Securing the Broadband Revolution

Last week's announcement that five movie studios will provide on-demand video was promising, but security remains an obstacle. "Movies cannot flourish on the Internet because of thievery," says movie spokesman Jack Valenti. Declan McCullagh reports from Aspen, Colorado.

ASPEN, Colorado – Jack Valenti may not understand much about technology, but he sure knows how much Americans love movies.

The legendary 79-year-old lobbyist, a veteran of the Johnson White House and head of the Motion Picture Association of America, said Tuesday that before films will be available for anyone with fast connections to download online, strong copy-protection technology will be necessary.

"Once valuable works can be protected, broadband and the Internet will take off," Valenti told the Progress and Freedom Foundation's annual politics-and-tech summit. Right now, Valenti said, "movies cannot flourish on the Internet because of thievery."
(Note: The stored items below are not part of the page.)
theorem test_meets_HostLink :
    let s := up []
    let l := up [(Reg.HST_LINK, 0x50)]
    (({ dev [(Reg.PWR_STAT 10, 0)] with rdata := 0 }).domOn 10 = false ∧ s.domOn 10 = true) ∧ (s.rb Reg.HST_LINK 6 = false ∧ l.rb Reg.HST_LINK 6 = true) ∧
    (s.rb Reg.HST_LINK 4 = false ∧ l.rb Reg.HST_LINK 4 = true) ∧
    (Writes s .host Reg.HST_MBX_H2D ∧ Writes s (.svc 3) Reg.HST_MBX_H2D ∧ Writes s .steward Reg.HST_MBX_D2H ∧ Writes s .host Reg.HST_MBX_D2H) ∧
    State.bankOf .host = 0 ∧ State.bankOf (.svc 3) ≠ 0 := by
  simp only [writes_iff]; decide +kernel

/-- The service port enabled, MODE_REQ and DIAG_DUMP allowed, with `regs` over that. -/
def port (regs : List (Nat × Word)) (f : Svc → Svc) : State :=
  let s := up (regs ++ [(Reg.PAGE_CTRL 0x1A, 1), (Reg.SVC_CFG, 3)])
  { s with svc := f s.svc }

theorem test_meets_ServicePort :
    let s := port [] id
    let hears := fun (s : State) => s.domOn 11 = true ∧ s.rb (Reg.PAGE_CTRL 0x1A) 0 = true ∧ s.mode ≠ Mode.backup ∧ s.sys.inReset = false ∧
      (s.mode ≠ Mode.boot ∨ s.bootPhase = 15 ∨ 7 ≤ s.bootPhase)
    (hears s ∧ s.svc.wait = none ∧ s.svc.queued = none ∧ s.svc.last = none ∧ s.upd.cmd = none ∧ s.svc.errSeen = false) ∧ (State.reset.mode = Mode.boot ∧ State.reset.bootPhase < 7) ∧
    (hears (port [] fun v => { v with queued := some (3, 2, [], true) }) ∧ (port [] fun v => { v with queued := some (3, 2, [], true) }).svc.queued ≠ none) ∧
    (let t := port [(Reg.SYS_MODESTAT, 0x10)] fun v => { v with wait := some (3, 0) }
     hears t ∧ t.svc.wait = some (3, 0) ∧ t.rf Reg.SYS_MODESTAT 5 4 = 1 ∧ t.now < 0 + 1200000000) := by
  decide +kernel

theorem test_meets_ServiceCommands :
    let s := port [] id
    let rom := port [inMode Mode.boot, (Reg.SYS_BOOTSTAT, 15)] id
    (port [] fun v => { v with last := some (7, [1]) }).svc.last = some (7, [1]) ∧
    ([] : List Byte).length ≠ 1 ∧ (List.replicate 256 (0 : Byte)).length = 256 ∧
    ({ s with upd := { s.upd with cmd := some ⟨1, 0, 0, 0, []⟩ } } : State).upd.cmd ≠ none ∧
    (rom.mode = Mode.boot ∧ rom.bootPhase = 15 ∧ byteAt [3, 0, 0] 0 = 3) ∧
    ((port [(Reg.SVC_CFG, 0)] id).rb Reg.SVC_CFG 1 = false ∧ s.rb Reg.SVC_CFG 1 = true ∧ byteAt [1, 0, 0] 0 = 1 ∧ ∀ i < 9, Reads s .steward (Reg.WDT_EVID_INFO + 4 * i)) ∧
    ((port [(Reg.SVC_CFG, 0)] id).rb Reg.SVC_CFG 0 = false ∧ s.rb Reg.SVC_CFG 0 = true ∧ s.mode ≠ Mode.boot ∧ byteAt [11] 0 ≤ 11) ∧
    ¬ ((7 : Byte).toNat = 0 ∨ 7 < (7 : Byte).toNat) ∧ 7 < (8 : Byte).toNat := by
  simp only [reads_iff]; decide +kernel

/-- The page of a session record. -/
def sessionPage (ident : List Byte) (target state members npiece last : Nat) : List Byte :=
  let b := ident ++ leBytes 1 target ++ leBytes 1 state ++ leBytes 1 members ++ leBytes 1 npiece ++ leBytes 4 last ++ leBytes 4 0
  b ++ leBytes 4 (strictFold crc32cByte b 0xFFFFFFFF ^^^ 0xFFFFFFFF).toNat

/-- A device with a session of the image `bytes 48` (target Stone) in `state`, `members` and `npiece` pieces, bit map byte `map`. -/
def session (state members npiece map : Nat) (regs : List (Nat × Word)) : State :=
  { port regs id with mem := cells (Key.keep + 64 * 1112) (sessionPage (bytes 48) 1 state members npiece 0) ++ cells (Key.keep + 64 * 1113) [BitVec.ofNat 8 map] }

theorem test_meets_Sessions :
    (∀ q ∈ [(0, 0, 0), (1, 3, 2), (2, 1, 96)], ((session q.1 q.2.1 q.2.2 0 []).sess.state, (session q.1 q.2.1 q.2.2 0 []).sess.members, (session q.1 q.2.1 q.2.2 0 []).sess.npiece) = q) ∧
    (session 1 3 2 0 []).sess.ident = bytes 48 ∧ (session 1 3 2 0 []).sess.ident ≠ bytes 47 ∧ (session 1 3 2 2 []).pieceHere 1 = true ∧ (session 1 3 2 2 []).pieceHere 0 = false ∧
    (port [inMode Mode.boot, (Reg.SYS_BOOTSTAT, 15)] id).sess.state ∉ [1, 2] ∧ (session 1 3 2 0 [inMode Mode.boot, (Reg.SYS_BOOTSTAT, 15)]).sess.target = 1 := by
  simp only [State.sess, crc32c_strict]; decide +kernel

/-- A header of Stone's image with one piece. -/
def drupe : List Byte :=
  let b := [0x44, 0x52, 0x55, 0x50, 1, 0, 1, 0] ++ leBytes 2 64 ++ leBytes 2 1 ++ leBytes 4 4096 ++ List.replicate 60 0 ++ bytes 48 ++ List.replicate 128 0
  b ++ leBytes 4 (strictFold crc32cByte b 0xFFFFFFFF ^^^ 0xFFFFFFFF).toNat

theorem test_meets_UpdateSessions :
    let s := port [] id
    let good := fun (s : State) (f : List Byte) => ofLE (sub f 252 4) = (crc32c (f.take 252)).toNat ∧ f.take 8 = [0x44, 0x52, 0x55, 0x50, 1, 0, f.getD 6 0, f.getD 7 0] ∧
      (f.getD 6 0 = 1 ∨ f.getD 6 0 = 2) ∧ ofLE (sub f 10 2) = (ofLE (sub f 12 4) + 4095) / 4096 ∧ s.keyAccepted (byteAt f 7) = true ∧ byteAt f 8 ≤ 64 ∧
      s.fuseCount ≤ byteAt f 8 ∧ s.runningArb (byteAt f 6) ≤ byteAt f 8
    (s.svc.wait = none ∧ s.svc.queued = none ∧ s.svcHears = true ∧ s.svcRom = false ∧ s.svc.last = none ∧ s.upd.cmd = none) ∧
    (good s drupe ∧ drupe.length = 256 ∧ sub drupe 76 48 = bytes 48) ∧ ¬ good s (drupe.set 252 0) ∧
    (∀ p ∈ [1112, 1113], p ∉ s.keep.bad ∧ Sparse.get (fun _ => 0) s.keep.progs p < 1000000) ∧
    (s.rb Reg.RTC_STAT 3 = true ∧ (session 1 1 2 0 [(Reg.RTC_STAT, 0), (Reg.UPD_IDLE_LIM, 0xFFFF)]).rb Reg.RTC_STAT 3 = false ∧
      (session 1 1 2 0 [(Reg.UPD_IDLE_LIM, 0xFFFF)]).rtcSecs - 0 ≤ (session 1 1 2 0 [(Reg.UPD_IDLE_LIM, 0xFFFF)]).rf Reg.UPD_IDLE_LIM 15 0 * 3600) := by
  simp only [crc32c_strict]; decide +kernel

/-- PIECE 1 from the service port with 4,096 bytes and their CRC. -/
theorem test_meets_Piece (data : List Byte) (h : data.length = 4096) : let f := leBytes 2 1 ++ leBytes 4 (crc32c data).toNat ++ data
    f.length = 4102 ∧ ofLE (sub f 2 4) = (crc32c (f.drop 6)).toNat ∧ ofLE (sub f 0 2) = 1 := by
  have := (crc32c data).isLt
  refine ⟨by simp [leBytes, h], ?_, rfl⟩
  simp [leBytes, sub, ofLE]
  omega

theorem delivery_with_cmd (s : State) (c : Option HCmd) : ({ s with upd := { s.upd with cmd := c } } : State).delivery = s.delivery := by
  simp only [State.delivery, State.sramRd, State.rf, State.reg, State.rd]

/-- A host command whose data still stand in the delivery area: with `port [] id` for `s`, the device of the tests above. -/
theorem test_meets_HostCommand (op : Nat) (s : State) (h : s.svc.wait = none ∧ s.svc.queued = none) : ∃ t c, t.svc.wait = none ∧ t.svc.queued = none ∧
    t.upd.cmd = some c ∧ c.data = State.delivery t ∧ c.key = 0x6B ∧ c.op = op := by
  obtain ⟨d, hd⟩ : ∃ d, s.delivery = d := ⟨_, rfl⟩
  exact ⟨{ s with upd := { s.upd with cmd := some ⟨op, 1, 0, 0x6B, d⟩ } }, ⟨op, 1, 0, 0x6B, d⟩, h.1, h.2, rfl, hd.symm.trans (delivery_with_cmd s _).symm, rfl, rfl⟩

theorem test_meets_FlashOperations :
    let guard := [(Reg.QSP_GUARD_LO, (0x1000 : Word)), (Reg.QSP_GUARD_HI, 0x30000)]
    let s := fun (regs : List (Nat × Word)) => up (regs ++ guard)
    let at' := fun (a n : Nat) => [(Reg.QSP_ADDR + bankKey 0, BitVec.ofNat 32 a), (Reg.QSP_LEN + bankKey 0, BitVec.ofNat 32 n)]
    let addr := fun (s : State) => s.rf (Reg.QSP_ADDR + bankKey 0) 26 0
    let len := fun (s : State) => s.rf (Reg.QSP_LEN + bankKey 0) 16 0
    let inside := fun (s : State) (n : Nat) => s.rf Reg.QSP_GUARD_LO 26 0 ≤ addr s ∧ addr s + n ≤ s.rf Reg.QSP_GUARD_HI 26 0
    let run := fun (o : QOp) (m : List (Nat × Byte)) => { up [] with upd := { State.reset.upd with qsp := [(2, o)] }, mem := m }
    let full := cells Key.sram (bytes 16) ++ cells (Key.flash + 0x1000) (List.replicate 16 0xFF)
    (let t := s ([(Reg.QSP_STAT + bankKey 0, 0x21)])
     Writes t .host Reg.QSP_CMD ∧ (t.reg (Reg.QSP_STAT + bankKey 0)).toNat % 4 = 1) ∧
    (let t := s (at' 0 65536)
     Writes t .host Reg.QSP_CMD ∧ ¬ (t.reg (Reg.QSP_STAT + bankKey 0)).toNat % 4 = 1 ∧ 1 ≤ len t ∧ len t ≤ 65536 ∧ ¬ inside t (len t)) ∧
    (inside (s (at' 0x1001 16)) 4096 ∧ addr (s (at' 0x1001 16)) % 4096 ≠ 0) ∧ (inside (s (at' 0x1000 16)) 16 ∧ addr (s (at' 0x1000 16)) % 4096 = 0 ∧ 1 ≤ len (s (at' 0x1000 16))) ∧
    (∀ e ∈ (up []).upd.qsp, e.1 ≠ 2) ∧
    (∀ op ∈ [1, 2, 3, 4], let t := run ⟨op, 0x1000, 16, 0, false⟩ full
      t.upd.qsp.find? (fun e => e.1 == 2) = some (2, ⟨op, 0x1000, 16, 0, false⟩) ∧ 0 + 16 ≤ 0x100000 ∧
        ∀ i < 16, t.rd (Key.flash + (0x1000 + i)) &&& t.rd (Key.sram + 0 + i) = t.rd (Key.sram + 0 + i)) ∧
    (let t := run ⟨2, 0x1000, 16, 0, false⟩ (cells Key.sram (bytes 16))
     0 < 16 ∧ t.rd (Key.flash + 0x1000) &&& t.rd Key.sram = t.rd Key.sram ∨ t.rd (Key.flash + 0x1000) &&& t.rd Key.sram ≠ t.rd Key.sram) := by
  simp only [writes_iff]; decide +kernel

theorem test_meets_FlashReadBack :
    let t := { up [] with upd := { State.reset.upd with qsp := [(2, ⟨2, 0x1000, 2, 0, false⟩)] }, mem := [(Key.sram, 1), (Key.sram + 1, 3), (Key.flash + 0x1000, 1), (Key.flash + 0x1001, 1)] }
    1 < 2 ∧ (∀ i < 1, t.rd (Key.flash + (0x1000 + i)) &&& t.rd (Key.sram + 0 + i) = t.rd (Key.sram + 0 + i)) ∧
    t.rd (Key.flash + (0x1000 + 1)) &&& t.rd (Key.sram + 0 + 1) ≠ t.rd (Key.sram + 0 + 1) := by
  decide +kernel

theorem test_meets_KeysAndFuses :
    let s := up []
    let cmd := { s with upd := { s.upd with cmd := some ⟨1, 0, 0, 0, []⟩ } }
    let v : Word := 0x6B000F01
    (Writes s .host Reg.UPD_HCMD ∧ s.upd.cmd = none ∧ Writes cmd .host Reg.UPD_HCMD ∧ cmd.upd.cmd ≠ none) ∧
    (fld 0x006B0F04 7 4 = 0 ∧ fld 0x006B0F04 15 12 = 0 ∧ fld 0x006B0F04 31 24 = 0) ∧
    (min (s.rf Reg.UPD_ARB 14 8) (s.rf Reg.UPD_ARB 22 16) ≤ s.fuseCount) ∧
    (let t := up [(Reg.UPD_ARB, 0x00404000)]
     t.fuseCount < min (t.rf Reg.UPD_ARB 14 8) (t.rf Reg.UPD_ARB 22 16)) ∧
    (Writes s .steward Reg.UPD_KEYCMD ∧ Writes s .steward Reg.UPD_XCMD) ∧
    (let t := up [(Reg.UPD_XADDR, 0xFF000), (Reg.UPD_XLEN, 0x1000)]
     Writes t .steward Reg.UPD_XCMD ∧ t.rf Reg.UPD_XADDR 19 0 + t.rf Reg.UPD_XLEN 12 0 ≤ 0x100000 ∧ t.rf Reg.UPD_XLEN 12 0 % 16 = 0 ∧
       ({ t with upd := { t.upd with key := some 5 } } : State).upd.key = some 5) ∧
    (Writes s .steward Reg.UPD_EVTSET ∧ (15 : Word).toNat < 16) ∧
    (Writes s .steward Reg.FUS_CMD ∧ fld (0 : Word) 31 24 ≠ 0x6B ∧ fld v 31 24 = 0x6B ∧ s.upd.fuse = none ∧ fld v 7 4 = 0 ∧ fld v 23 12 = 0) ∧
    ({ s with upd := { s.upd with fuse := some (1, 63) } } : State).upd.fuse = some (1, 63) := by
  simp only [writes_iff]; decide +kernel

theorem test_meets_Scrubbing :
    let s := up [(Reg.BGD_CTRL, 0x7F), (Reg.SCN_POISONPOL, 0)]
    let runs := fun (s : State) (i k : Nat) => s.rb Reg.BGD_CTRL i = true ∧ s.mode ≠ Mode.backup ∧ s.mode ≠ Mode.boot ∧ s.pwr.coreRun = true ∧ s.scrubTaken i = false ∧
      ((scrubAt i k).all fun a => s.domOn a.dom) = true
    (∀ q ∈ [(0, Key.instr 0 0 0), (1, Key.scratch 0), (2, Key.pantry), (3, Key.input), (4, Key.cells), (5, Key.keep)], runs s q.1 q.2) ∧
    ¬ runs (up [(Reg.BGD_CTRL, 0)]) 0 (Key.instr 0 0 0) ∧ (scrubAt 2 Key.pantry).any (fun a => s.domOn a.dom) = true ∧ scrubAt 0 (Key.instr 73 0 0) = none ∧
    (∀ q ∈ [(0, Key.instr 0 0 0), (1, Key.scratch 0), (2, Key.pantry), (3, Key.input), (4, Key.cells), (5, Key.keep)], (scrubAt q.1 q.2).isSome ∧ scrubLast q.1 q.2 = false ∧ s.eccMark q.2 = 0) ∧
    (∀ q ∈ [(0, Key.instr 72 0 0x7FFF), (1, regFileKey 72 0), (2, Key.pantry + 0x3FFFFC), (3, Key.publish + 0x3FFC), (4, Key.cells + 0x7FFC)], (scrubAt q.1 q.2).isSome ∧ scrubLast q.1 q.2 = true) ∧
    (scrubAt 0 (Key.instr 67 1 5) = some (.instr 67 1 5) ∧ scrubAt 0 (Key.instr 71 0 9) = some (.instr 71 0 9)) ∧
    ((scrubAt 1 (Key.scratch 67), scrubAt 1 (Key.scratch 68), scrubAt 1 (regFileKey 67 0)) = (some (.scratch 67 0), some (.scratch 68 0), some (.regs 67))) ∧
    (scrubAt 4 Key.cells = some .cell ∧ scrubAt 3 Key.input = some .shared ∧ scrubAt 2 Key.pantry = some .shared ∧ s.rb Reg.SCN_POISONPOL 0 = false) ∧
    (scrubAt 5 (Key.keep + 64 * 5) = some (.keep 5) ∧ Sparse.wf (fun _ => 0) s.ecc = true ∧ (∀ g < 16, s.eccMark (Key.keep + 64 * 5 + 4 * g) = 0) ∧ 5 ∉ s.keep.bad) ∧
    (s.eccMark Key.pantry ≠ 1 ∧ ({ s with ecc := [(Key.pantry, 1)] } : State).eccMark Key.pantry = 1) := by
  decide +kernel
Last week, five movie studios announced a joint venture that would provide video-on-demand services over the Internet encoded with Sony's "Moviefly" digital rights management technology. They're hoping this will fend off Napster-like file-swapping services that have plagued the music industry.

Valenti, a fixture in the movie industry since he left the White House in 1966 to take his current job, seems a little bewildered by the details of content protection technology. Valenti talks about "these Windows" sold by Microsoft and readily offers up remarks like: "I don't know what a killer application is and I don't really care."

What Valenti does care about is protecting the revenue stream of the movie industry, and he sees content protection technology – which critics say will inconvenience consumers and perhaps eliminate "fair use" rights – as the best way to do just that.

He said he's not looking for "absolute security" through technological means, but only "enough security so the hacker cannot ply his unruly mischief." Predicted Valenti: "If you give people a legitimate alternative to stealing, they'll take that legitimate alternative."

Valenti's animus toward hackers runs deep: The MPAA coordinated a lawsuit against the hacker-zine 2600 magazine for distributing a DVD-descrambling utility. A federal appeals court in New York heard arguments in the case in May, and a decision is expected at any time.

But the audience really paid attention when Valenti predicted that online movie delivery would lead to a spike in consumer spending on broadband connections. While previous Aspen gatherings were notable for their enthusiasm for all things Internet, with speakers lauding the "digital revolution" and forecasting a sunny dot-com future, this year's tone is so gloomy that the possibility of increased spending on broadband is one of the few bright spots.

Verizon vice president Tom Tauke acknowledged the "detritus of the new economy is all around us" and admitted that Americans are still waiting for the broadband revolution that should have happened long ago.

Tauke said that Verizon is investing $10 billion this year on wireless and data traffic, but it's still lagging in providing DSL connections because of "ungainly bureaucratic processes" at the FCC.

AT&T President David Dorman offered a different view: The Bells, he said, "did not get to the top of the telecom heap because they are entrepreneurs or technical innovators."

Dorman said that legislation that Congress is set to consider next month, called the Tauzin-Dingell bill, would extend the Bell monopoly and reduce the incentives for competitors such as AT&T to offer broadband services.

Stephanie Joyce, a lobbyist for Patton Boggs in Washington, said that the DSL wars are over, and the Bells have succeeded in squashing competitors: "The local network will never be the platform for competitive broadband service."

Joyce said the only realistic alternatives are technologies like fiber and wireless that bypass the Bells' networks.